### GIVEN DATA ###

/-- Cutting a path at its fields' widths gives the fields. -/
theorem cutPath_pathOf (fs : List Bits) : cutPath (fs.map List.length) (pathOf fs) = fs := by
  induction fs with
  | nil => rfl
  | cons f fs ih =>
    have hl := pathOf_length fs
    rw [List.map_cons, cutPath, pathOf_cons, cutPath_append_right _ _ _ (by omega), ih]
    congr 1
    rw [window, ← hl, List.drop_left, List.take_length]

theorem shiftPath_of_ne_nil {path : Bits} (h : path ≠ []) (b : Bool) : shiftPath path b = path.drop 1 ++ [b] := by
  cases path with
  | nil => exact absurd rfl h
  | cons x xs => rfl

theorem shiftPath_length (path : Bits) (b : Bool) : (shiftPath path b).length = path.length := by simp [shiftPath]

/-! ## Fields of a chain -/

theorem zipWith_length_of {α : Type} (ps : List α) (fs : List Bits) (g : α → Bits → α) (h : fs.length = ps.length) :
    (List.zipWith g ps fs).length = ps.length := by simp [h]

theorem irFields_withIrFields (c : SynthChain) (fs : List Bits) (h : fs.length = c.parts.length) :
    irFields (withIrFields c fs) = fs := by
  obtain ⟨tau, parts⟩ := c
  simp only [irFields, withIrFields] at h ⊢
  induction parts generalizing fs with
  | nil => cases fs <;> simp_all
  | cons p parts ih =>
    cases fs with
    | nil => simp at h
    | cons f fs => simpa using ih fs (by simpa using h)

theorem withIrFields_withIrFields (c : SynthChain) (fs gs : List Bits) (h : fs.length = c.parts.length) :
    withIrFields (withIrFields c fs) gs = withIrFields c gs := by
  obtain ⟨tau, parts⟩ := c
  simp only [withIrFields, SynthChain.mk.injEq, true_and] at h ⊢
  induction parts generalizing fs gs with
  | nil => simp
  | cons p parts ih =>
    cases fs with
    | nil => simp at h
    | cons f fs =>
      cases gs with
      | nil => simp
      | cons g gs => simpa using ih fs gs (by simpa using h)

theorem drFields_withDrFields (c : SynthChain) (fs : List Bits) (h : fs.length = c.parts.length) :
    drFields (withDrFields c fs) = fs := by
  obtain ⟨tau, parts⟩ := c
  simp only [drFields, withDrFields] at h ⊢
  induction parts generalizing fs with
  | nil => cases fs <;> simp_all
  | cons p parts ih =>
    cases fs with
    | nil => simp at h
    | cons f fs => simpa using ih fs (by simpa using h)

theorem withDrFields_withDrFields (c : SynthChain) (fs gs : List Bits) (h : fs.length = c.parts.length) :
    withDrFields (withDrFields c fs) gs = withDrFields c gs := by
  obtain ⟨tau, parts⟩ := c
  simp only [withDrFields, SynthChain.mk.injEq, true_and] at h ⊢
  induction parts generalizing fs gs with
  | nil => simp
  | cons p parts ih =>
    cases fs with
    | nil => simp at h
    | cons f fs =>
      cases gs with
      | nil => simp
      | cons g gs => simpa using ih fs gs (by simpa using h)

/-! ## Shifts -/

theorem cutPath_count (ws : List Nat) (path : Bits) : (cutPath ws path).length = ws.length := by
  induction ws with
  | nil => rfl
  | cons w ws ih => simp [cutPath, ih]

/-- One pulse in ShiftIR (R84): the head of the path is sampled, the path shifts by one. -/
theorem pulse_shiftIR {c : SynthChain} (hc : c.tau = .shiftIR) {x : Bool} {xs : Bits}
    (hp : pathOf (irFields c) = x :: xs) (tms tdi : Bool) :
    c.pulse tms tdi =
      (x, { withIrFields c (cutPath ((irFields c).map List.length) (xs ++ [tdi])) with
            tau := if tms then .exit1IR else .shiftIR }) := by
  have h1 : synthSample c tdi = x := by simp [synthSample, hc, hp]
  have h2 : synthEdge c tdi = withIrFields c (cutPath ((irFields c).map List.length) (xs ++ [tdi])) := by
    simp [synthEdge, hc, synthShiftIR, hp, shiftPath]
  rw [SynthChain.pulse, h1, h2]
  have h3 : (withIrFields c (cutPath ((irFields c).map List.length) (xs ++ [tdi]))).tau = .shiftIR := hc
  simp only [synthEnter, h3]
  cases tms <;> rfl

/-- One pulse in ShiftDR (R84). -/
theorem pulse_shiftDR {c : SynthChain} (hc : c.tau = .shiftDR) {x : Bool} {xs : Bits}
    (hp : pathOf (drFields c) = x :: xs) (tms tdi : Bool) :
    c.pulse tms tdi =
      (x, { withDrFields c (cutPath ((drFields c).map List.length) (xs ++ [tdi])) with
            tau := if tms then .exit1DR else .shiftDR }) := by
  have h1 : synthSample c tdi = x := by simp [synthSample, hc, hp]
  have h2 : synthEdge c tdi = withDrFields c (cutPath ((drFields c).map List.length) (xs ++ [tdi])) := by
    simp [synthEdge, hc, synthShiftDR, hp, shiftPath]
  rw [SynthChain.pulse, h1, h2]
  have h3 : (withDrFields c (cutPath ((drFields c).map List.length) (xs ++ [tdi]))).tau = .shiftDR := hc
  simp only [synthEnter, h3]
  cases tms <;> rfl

###

• WHAT TO PRODUCE: Give an exact copy of every line from the one holding "have h2 : synthEdge c tdi = withDrFields" through the end of the records, both included, and no other lines.

• RESULT:
  have h2 : synthEdge c tdi = withDrFields c (cutPath ((drFields c).map List.length) (xs ++ [tdi])) := by
    simp [synthEdge, hc, synthShiftDR, hp, shiftPath]
  rw [SynthChain.pulse, h1, h2]
  have h3 : (withDrFields c (cutPath ((drFields c).map List.length) (xs ++ [tdi]))).tau = .shiftDR := hc
  simp only [synthEnter, h3]
  cases tms <;> rfl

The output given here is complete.